§ Action item
Look for the word "DESIGN" in the entries below, then copy every line that has it.

Dataset entries
***

-- ==== Sys2Proof/Config.lean ====
section
/-! DEFINITION. What the part fixes as numbers, and the free value the spec leaves open. -/

namespace Sys2Proof.Config

/-- Part code and revision as IDENT holds them (R16, R203 "Registers"). -/
def ident : Word := 0x00010716#32

/-- First byte of the general area (R1). -/
def generalBase : Nat := 0x003000

/-- First byte past transfer memory (R1). -/
def memoryEnd : Nat := 0x400000

/-- Base of the transport snapshot (R1, R58). -/
def snapshotBase : Nat := 0x002100

/-- Samples of one element in a block (R64). -/
def blockSamples : Nat := 3840

/-- Samples of one element in a segment (R64). -/
def segmentSamples : Nat := 240

/-- A speed ratio of 1.0 (00, "Time"). -/
def unity : Nat := 4194304

/-- The lower end of the clamp range (R135). -/
def ratioMin : Nat := 3670016

/-- The upper end of the clamp range (R135). -/
def ratioMax : Nat := 4718592

/-- Pages of the spill store (R188). -/
def spillPages : Nat := 96

/-- Capacity of the run queue (R34). -/
def runQueueMax : Nat := 4

/-- Capacity of the repair holding queue (R196). -/
def holdingMax : Nat := 8

/-- Length of a block in thousandths of a reference clock period: 3,840 samples of 64 periods (00, R64; log 10). -/
def blockTime : Nat := 245760000

/-- One microsecond in thousandths of a reference clock period of 24.576 MHz (00; log 10). -/
def microsecond : Nat := 24576

/-- Free value: in which order the changes of different decoders and PINCH that take effect at the same instant
are served. R48: "A count and a change of PINCH that take effect at the same instant are served in either order".
DESIGN CHOICE of form, safe: no body, so no proof can lean on an order (log 9). -/
opaque instantOrder : Nat → Nat

/-- Free value: which slot the order unit's request names, where a slot was withdrawn at the head of the posting queue and
posted again before the request. R26 lets the request stand or come later. DESIGN CHOICE of form, safe: no body, so no proof
can lean on a choice (log 14). -/
opaque namedSlot : Nat → Nat

end Sys2Proof.Config
end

***

§ Response for this exercise
DESIGN CHOICE of form, safe: no body, so no proof can lean on an order (log 9). -/
posted again before the request. R26 lets the request stand or come later. DESIGN CHOICE of form, safe: no body, so no proof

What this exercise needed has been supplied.